§ **Provided data**
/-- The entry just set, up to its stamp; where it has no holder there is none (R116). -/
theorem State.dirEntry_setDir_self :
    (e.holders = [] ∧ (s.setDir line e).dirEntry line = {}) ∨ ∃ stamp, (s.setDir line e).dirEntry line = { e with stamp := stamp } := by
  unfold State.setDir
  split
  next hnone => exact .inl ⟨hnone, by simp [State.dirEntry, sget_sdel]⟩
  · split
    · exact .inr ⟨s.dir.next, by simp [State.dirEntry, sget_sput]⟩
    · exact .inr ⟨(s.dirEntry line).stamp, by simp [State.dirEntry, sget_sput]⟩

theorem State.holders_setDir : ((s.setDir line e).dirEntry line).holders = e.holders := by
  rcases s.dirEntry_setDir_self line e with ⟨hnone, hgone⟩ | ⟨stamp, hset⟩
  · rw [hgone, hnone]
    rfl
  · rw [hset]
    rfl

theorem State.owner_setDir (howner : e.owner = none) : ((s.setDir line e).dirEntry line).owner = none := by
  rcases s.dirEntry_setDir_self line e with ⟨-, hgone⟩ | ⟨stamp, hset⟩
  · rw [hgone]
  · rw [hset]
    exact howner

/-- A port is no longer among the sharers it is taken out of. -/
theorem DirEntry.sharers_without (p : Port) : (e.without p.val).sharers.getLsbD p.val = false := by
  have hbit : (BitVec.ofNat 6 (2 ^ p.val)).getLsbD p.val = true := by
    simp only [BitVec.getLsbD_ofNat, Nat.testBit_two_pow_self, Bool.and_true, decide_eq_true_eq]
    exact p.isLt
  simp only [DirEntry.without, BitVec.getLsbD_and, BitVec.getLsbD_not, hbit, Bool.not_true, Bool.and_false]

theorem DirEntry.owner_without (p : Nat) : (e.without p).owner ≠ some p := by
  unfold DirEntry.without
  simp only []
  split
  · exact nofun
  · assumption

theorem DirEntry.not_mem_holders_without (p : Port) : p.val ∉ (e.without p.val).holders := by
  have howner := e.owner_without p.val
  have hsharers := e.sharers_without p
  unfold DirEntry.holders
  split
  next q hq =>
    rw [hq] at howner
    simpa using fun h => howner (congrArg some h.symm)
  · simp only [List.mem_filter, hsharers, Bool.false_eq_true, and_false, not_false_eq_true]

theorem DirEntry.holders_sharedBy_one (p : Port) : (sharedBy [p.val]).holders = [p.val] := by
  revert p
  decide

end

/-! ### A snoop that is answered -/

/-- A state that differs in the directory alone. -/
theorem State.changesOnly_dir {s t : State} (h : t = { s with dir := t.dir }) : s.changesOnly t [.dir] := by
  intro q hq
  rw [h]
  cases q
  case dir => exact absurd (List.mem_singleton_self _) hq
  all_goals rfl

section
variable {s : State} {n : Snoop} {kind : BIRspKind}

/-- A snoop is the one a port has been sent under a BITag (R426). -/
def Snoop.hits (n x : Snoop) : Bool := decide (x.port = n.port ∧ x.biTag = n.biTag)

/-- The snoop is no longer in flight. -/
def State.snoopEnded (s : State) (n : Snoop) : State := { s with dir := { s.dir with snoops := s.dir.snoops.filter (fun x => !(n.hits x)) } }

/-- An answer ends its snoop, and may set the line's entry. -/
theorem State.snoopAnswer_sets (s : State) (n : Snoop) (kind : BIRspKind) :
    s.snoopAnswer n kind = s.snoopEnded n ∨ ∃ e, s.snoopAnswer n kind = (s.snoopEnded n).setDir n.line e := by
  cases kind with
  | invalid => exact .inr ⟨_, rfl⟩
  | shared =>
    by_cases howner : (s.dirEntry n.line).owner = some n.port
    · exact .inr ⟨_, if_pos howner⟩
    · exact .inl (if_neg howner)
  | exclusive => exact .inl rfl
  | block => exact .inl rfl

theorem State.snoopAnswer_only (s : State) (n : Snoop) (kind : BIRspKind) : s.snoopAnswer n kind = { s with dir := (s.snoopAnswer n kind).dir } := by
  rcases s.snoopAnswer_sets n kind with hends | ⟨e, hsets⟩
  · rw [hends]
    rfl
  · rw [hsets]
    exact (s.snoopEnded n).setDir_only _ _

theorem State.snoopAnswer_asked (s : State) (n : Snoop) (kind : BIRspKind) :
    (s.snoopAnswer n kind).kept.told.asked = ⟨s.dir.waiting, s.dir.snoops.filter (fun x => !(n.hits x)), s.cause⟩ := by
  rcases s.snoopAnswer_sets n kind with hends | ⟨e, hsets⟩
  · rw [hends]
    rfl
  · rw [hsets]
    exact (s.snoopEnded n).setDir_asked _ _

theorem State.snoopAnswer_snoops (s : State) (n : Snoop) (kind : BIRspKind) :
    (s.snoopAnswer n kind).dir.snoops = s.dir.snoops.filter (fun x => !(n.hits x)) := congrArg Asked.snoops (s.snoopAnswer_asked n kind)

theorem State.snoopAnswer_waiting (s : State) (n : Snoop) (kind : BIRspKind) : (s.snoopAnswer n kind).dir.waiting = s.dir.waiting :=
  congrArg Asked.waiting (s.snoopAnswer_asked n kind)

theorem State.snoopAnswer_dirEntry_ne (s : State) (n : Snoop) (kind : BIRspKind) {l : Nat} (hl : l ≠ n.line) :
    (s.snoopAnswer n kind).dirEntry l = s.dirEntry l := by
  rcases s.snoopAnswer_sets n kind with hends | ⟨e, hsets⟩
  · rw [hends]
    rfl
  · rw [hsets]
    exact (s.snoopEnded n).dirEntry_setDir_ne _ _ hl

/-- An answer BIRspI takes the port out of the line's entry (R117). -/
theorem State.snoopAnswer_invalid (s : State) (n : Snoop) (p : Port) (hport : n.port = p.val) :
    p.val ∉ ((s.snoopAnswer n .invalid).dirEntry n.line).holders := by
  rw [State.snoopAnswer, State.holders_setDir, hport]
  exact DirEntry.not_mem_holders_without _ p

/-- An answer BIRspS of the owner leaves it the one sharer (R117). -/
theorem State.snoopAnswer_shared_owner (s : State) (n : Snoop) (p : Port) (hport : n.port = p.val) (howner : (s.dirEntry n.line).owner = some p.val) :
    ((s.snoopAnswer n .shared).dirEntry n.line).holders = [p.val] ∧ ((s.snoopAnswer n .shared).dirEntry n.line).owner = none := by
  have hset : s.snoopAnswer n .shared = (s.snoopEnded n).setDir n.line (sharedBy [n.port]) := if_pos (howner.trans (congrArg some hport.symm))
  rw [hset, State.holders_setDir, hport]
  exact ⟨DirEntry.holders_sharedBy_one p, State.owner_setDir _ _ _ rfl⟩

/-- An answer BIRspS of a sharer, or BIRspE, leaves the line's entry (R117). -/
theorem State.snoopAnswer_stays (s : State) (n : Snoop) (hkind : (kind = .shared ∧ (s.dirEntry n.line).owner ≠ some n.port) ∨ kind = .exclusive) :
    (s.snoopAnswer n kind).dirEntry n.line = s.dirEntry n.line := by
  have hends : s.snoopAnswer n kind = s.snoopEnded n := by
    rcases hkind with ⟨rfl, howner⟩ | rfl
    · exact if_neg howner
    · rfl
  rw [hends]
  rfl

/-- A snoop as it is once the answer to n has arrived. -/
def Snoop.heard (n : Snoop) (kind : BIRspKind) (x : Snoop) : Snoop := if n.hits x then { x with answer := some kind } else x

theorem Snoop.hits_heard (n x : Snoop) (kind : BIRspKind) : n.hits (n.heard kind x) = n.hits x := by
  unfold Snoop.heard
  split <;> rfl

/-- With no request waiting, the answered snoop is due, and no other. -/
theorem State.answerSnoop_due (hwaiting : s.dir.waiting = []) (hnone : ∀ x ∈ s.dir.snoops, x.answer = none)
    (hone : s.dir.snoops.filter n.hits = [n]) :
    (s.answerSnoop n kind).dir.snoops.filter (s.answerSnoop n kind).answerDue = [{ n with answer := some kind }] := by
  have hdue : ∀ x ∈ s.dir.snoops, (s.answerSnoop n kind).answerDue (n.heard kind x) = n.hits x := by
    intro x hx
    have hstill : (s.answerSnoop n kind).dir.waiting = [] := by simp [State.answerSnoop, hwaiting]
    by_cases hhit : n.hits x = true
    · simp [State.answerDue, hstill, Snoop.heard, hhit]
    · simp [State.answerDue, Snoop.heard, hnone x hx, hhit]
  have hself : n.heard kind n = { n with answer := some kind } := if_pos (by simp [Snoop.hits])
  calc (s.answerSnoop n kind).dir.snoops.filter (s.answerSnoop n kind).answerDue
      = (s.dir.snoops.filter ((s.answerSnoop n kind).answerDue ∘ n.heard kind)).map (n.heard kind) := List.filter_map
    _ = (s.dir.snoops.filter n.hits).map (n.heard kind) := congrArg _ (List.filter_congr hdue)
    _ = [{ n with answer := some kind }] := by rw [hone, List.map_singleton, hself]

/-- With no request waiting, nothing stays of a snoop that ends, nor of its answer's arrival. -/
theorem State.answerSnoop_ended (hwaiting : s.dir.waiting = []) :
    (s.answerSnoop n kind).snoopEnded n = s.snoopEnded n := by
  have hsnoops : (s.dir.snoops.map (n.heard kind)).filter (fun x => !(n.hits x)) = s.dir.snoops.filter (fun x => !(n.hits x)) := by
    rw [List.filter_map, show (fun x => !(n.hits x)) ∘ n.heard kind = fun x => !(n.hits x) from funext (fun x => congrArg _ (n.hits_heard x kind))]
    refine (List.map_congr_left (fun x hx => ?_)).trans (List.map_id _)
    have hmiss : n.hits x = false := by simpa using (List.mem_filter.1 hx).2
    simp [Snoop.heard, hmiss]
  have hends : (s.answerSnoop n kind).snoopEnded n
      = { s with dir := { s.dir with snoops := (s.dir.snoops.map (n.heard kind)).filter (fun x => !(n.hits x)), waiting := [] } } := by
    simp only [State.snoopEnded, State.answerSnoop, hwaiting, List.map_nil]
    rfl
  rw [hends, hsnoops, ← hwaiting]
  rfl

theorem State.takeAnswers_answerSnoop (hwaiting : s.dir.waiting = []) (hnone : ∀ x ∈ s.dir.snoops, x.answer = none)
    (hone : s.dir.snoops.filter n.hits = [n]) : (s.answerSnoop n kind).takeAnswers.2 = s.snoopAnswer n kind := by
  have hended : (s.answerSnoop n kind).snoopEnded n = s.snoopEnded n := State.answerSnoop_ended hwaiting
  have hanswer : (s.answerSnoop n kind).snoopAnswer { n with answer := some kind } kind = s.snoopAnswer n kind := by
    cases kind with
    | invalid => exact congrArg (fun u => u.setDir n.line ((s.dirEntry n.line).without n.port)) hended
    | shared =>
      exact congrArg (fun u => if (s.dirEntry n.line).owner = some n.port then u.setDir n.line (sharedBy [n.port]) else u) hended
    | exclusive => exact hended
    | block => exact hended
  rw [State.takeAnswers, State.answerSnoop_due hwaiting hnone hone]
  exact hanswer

...

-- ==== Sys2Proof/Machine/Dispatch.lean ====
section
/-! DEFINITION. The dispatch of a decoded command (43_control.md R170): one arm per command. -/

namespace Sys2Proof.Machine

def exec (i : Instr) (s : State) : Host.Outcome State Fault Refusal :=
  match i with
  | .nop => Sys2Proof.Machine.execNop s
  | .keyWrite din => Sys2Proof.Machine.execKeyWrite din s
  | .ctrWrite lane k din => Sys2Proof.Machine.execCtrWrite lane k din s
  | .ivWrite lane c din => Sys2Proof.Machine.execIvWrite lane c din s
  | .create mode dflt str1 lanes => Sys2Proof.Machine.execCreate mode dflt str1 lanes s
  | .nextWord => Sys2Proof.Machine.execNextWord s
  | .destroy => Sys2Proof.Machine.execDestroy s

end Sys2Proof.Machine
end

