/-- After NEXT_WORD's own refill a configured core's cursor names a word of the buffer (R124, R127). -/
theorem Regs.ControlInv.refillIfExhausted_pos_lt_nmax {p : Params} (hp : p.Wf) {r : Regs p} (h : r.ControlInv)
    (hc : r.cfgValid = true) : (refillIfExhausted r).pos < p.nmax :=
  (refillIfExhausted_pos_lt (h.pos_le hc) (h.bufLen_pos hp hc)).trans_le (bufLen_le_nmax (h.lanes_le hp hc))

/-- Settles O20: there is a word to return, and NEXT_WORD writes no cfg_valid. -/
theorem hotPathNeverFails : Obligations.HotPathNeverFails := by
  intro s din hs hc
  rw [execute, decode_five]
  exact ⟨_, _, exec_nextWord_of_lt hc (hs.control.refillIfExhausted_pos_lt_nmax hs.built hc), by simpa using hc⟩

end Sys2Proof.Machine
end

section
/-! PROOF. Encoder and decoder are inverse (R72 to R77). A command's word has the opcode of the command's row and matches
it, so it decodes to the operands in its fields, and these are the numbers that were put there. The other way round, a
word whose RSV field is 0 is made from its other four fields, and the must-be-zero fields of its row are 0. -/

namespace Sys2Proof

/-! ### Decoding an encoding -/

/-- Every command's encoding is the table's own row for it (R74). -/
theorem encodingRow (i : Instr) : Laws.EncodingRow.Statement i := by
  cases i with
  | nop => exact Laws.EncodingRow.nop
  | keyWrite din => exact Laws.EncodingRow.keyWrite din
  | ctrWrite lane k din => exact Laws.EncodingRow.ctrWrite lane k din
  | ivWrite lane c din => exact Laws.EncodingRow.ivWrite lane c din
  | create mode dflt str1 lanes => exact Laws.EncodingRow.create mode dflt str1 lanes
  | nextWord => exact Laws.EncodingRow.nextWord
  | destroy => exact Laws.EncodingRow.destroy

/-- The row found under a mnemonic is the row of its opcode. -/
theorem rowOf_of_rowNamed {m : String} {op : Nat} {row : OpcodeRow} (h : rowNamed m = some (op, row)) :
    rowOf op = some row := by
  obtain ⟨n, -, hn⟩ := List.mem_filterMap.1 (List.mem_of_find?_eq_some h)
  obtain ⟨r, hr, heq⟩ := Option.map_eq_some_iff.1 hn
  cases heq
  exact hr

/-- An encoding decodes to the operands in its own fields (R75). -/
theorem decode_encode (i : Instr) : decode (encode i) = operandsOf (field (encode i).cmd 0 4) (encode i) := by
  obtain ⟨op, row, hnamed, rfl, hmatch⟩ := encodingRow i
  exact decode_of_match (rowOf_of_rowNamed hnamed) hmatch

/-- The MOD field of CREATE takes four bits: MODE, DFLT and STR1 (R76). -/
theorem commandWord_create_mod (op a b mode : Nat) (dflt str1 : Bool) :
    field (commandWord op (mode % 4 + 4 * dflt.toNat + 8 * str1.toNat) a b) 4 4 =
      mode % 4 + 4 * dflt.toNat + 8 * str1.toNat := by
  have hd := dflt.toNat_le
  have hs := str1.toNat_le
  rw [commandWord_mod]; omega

* * *

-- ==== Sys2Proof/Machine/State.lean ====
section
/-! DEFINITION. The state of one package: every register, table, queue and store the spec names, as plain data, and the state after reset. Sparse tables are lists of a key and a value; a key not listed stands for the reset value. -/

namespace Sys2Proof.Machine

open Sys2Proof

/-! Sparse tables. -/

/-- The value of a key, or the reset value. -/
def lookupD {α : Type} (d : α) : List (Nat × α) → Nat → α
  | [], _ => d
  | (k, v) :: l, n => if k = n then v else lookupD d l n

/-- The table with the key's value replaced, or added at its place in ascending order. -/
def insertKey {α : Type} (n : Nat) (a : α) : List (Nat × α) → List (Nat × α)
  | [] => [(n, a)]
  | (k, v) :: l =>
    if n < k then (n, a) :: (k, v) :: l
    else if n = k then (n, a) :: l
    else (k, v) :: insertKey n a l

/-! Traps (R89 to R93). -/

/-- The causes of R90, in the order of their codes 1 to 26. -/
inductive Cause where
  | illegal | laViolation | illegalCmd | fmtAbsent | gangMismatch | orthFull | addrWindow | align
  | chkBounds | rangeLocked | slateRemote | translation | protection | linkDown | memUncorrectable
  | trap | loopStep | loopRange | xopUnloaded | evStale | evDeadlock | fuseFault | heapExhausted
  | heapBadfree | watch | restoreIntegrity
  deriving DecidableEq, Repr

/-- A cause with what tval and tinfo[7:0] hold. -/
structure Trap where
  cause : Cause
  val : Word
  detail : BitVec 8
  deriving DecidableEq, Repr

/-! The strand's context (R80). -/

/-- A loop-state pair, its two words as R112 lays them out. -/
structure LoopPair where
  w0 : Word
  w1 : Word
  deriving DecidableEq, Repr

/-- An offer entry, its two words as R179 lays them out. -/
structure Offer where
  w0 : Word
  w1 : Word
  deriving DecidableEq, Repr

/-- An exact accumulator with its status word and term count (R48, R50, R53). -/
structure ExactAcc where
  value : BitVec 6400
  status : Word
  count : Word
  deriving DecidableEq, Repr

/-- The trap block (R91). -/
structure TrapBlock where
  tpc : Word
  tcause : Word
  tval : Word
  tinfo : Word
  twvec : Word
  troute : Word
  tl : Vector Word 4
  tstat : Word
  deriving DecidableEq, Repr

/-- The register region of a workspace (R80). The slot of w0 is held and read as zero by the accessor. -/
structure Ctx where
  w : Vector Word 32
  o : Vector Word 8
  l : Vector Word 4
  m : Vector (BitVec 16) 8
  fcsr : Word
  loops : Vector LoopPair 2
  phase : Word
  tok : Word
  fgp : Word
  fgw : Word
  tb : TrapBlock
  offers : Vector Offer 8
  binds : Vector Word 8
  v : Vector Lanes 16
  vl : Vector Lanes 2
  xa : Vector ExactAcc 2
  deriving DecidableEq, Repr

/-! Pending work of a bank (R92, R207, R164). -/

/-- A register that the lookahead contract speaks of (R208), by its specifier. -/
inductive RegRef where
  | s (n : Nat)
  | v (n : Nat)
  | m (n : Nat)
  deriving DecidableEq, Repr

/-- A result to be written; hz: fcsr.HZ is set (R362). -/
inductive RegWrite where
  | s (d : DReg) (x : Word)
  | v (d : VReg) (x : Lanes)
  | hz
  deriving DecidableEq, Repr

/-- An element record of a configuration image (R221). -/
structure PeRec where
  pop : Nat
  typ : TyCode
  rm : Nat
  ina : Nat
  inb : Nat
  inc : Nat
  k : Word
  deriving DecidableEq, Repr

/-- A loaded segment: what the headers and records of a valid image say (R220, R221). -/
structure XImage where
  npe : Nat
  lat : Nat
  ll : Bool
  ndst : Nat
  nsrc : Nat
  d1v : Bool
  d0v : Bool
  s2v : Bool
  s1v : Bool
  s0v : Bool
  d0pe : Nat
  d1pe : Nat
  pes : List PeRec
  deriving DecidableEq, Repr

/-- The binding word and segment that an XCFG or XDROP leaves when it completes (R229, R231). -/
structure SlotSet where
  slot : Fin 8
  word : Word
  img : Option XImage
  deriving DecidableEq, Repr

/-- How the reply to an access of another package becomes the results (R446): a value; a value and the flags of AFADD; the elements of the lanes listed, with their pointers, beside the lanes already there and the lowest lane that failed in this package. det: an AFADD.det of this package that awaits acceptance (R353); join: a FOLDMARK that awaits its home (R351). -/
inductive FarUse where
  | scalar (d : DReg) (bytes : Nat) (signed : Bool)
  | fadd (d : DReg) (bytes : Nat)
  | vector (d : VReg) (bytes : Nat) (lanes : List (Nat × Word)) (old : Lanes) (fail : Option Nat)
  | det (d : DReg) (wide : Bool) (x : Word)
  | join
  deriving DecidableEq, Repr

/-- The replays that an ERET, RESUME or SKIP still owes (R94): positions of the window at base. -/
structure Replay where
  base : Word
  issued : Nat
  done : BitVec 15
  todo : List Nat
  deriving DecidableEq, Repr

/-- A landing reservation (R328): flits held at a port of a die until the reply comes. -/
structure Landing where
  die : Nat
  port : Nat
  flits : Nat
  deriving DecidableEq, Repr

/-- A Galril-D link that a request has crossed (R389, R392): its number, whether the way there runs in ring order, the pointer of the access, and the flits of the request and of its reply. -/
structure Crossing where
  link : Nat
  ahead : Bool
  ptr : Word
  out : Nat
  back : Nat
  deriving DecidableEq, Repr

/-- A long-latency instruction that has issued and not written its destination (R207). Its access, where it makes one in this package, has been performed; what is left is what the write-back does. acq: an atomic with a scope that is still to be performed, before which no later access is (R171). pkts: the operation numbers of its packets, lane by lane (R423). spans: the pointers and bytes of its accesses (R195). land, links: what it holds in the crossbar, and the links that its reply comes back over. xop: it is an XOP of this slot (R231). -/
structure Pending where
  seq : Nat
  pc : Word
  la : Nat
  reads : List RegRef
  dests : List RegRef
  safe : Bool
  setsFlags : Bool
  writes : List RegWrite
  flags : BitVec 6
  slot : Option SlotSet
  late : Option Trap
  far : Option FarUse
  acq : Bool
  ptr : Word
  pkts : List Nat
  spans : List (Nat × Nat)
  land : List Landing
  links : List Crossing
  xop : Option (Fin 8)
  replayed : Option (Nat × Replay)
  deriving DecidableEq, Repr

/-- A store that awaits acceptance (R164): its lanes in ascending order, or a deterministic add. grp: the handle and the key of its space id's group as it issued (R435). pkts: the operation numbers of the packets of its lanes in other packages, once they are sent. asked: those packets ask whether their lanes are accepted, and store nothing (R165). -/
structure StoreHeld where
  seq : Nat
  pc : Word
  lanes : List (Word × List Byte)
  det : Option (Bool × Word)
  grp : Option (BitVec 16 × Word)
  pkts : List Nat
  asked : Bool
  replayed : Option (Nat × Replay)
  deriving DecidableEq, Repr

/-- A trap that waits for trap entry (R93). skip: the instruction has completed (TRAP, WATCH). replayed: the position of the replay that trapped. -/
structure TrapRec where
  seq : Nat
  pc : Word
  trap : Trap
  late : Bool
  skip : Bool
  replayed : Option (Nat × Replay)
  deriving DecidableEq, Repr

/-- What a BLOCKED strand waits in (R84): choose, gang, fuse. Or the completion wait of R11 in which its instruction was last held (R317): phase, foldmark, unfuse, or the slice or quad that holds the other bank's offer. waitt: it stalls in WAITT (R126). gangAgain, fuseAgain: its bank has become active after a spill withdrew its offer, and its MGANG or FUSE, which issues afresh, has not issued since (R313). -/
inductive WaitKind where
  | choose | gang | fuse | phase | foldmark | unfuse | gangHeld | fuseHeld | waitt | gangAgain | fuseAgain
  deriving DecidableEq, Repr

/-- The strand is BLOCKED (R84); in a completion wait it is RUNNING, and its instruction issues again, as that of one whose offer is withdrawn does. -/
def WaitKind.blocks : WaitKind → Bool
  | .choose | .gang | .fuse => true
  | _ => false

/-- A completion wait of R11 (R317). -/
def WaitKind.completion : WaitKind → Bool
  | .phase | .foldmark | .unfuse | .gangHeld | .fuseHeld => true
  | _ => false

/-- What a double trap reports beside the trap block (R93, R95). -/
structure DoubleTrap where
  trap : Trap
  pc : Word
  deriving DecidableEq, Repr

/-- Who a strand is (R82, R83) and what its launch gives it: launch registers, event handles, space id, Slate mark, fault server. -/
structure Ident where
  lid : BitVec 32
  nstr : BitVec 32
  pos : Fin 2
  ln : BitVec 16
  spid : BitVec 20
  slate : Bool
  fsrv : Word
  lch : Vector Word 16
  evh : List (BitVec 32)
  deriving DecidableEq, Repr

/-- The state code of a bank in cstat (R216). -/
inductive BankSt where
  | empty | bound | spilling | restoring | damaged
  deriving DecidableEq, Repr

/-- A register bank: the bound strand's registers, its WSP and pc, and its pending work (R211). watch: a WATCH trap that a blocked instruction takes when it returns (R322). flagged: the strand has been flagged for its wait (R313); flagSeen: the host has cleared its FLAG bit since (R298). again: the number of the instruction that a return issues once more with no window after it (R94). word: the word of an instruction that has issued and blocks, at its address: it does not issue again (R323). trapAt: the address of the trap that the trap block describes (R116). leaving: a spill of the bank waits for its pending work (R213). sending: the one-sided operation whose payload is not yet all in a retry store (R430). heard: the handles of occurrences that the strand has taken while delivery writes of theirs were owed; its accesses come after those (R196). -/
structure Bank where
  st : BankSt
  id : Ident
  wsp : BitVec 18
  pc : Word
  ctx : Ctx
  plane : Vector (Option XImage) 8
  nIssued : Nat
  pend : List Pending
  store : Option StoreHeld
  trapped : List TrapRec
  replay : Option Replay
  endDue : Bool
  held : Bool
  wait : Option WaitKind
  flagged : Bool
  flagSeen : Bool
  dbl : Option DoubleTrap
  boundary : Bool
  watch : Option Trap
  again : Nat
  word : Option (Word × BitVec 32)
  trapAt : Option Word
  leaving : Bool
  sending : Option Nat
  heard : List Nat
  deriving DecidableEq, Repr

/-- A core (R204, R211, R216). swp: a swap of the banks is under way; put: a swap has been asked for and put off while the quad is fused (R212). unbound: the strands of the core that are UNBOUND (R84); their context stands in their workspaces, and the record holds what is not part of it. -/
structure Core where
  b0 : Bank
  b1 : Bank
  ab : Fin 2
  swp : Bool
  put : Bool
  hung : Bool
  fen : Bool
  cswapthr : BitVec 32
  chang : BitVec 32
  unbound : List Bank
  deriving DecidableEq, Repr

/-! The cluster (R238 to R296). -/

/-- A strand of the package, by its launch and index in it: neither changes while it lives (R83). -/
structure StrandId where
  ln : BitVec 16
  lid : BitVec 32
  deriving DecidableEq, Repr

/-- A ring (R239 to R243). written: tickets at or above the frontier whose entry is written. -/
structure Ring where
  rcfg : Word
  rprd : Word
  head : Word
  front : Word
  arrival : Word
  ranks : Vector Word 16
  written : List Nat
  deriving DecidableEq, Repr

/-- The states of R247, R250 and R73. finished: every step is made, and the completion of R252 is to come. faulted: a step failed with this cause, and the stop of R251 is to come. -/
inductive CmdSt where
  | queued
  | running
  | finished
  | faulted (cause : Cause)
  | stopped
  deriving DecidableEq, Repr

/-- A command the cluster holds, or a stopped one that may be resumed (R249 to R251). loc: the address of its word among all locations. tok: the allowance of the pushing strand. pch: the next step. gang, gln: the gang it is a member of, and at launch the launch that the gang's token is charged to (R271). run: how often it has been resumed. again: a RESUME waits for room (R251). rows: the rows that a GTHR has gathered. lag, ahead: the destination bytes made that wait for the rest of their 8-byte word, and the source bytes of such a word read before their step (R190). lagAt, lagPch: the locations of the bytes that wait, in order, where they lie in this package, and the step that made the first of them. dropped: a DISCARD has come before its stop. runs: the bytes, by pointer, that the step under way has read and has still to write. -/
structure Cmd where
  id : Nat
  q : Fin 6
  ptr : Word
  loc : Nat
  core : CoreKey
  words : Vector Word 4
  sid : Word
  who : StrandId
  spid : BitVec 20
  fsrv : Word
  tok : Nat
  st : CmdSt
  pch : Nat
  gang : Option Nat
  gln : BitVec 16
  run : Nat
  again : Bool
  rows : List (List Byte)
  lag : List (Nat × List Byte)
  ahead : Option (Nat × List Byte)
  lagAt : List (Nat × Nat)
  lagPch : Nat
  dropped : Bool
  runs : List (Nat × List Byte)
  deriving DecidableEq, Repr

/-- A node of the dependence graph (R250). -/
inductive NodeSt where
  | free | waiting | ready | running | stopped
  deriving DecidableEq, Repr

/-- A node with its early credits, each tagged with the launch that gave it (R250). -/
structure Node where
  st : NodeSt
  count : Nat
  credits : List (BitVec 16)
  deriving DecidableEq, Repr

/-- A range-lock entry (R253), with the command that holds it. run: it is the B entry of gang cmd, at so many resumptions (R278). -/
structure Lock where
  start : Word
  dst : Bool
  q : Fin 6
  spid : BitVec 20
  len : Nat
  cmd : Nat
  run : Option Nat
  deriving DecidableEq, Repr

§ **What the exercise asks**
Produce a word-for-word copy of everything above from the line holding "none (R116). -/" down to the line holding "unfold State.setDir", with both of those lines kept.

§ **Task solution**
/-- The entry just set, up to its stamp; where it has no holder there is none (R116). -/
theorem State.dirEntry_setDir_self :
    (e.holders = [] ∧ (s.setDir line e).dirEntry line = {}) ∨ ∃ stamp, (s.setDir line e).dirEntry line = { e with stamp := stamp } := by
  unfold State.setDir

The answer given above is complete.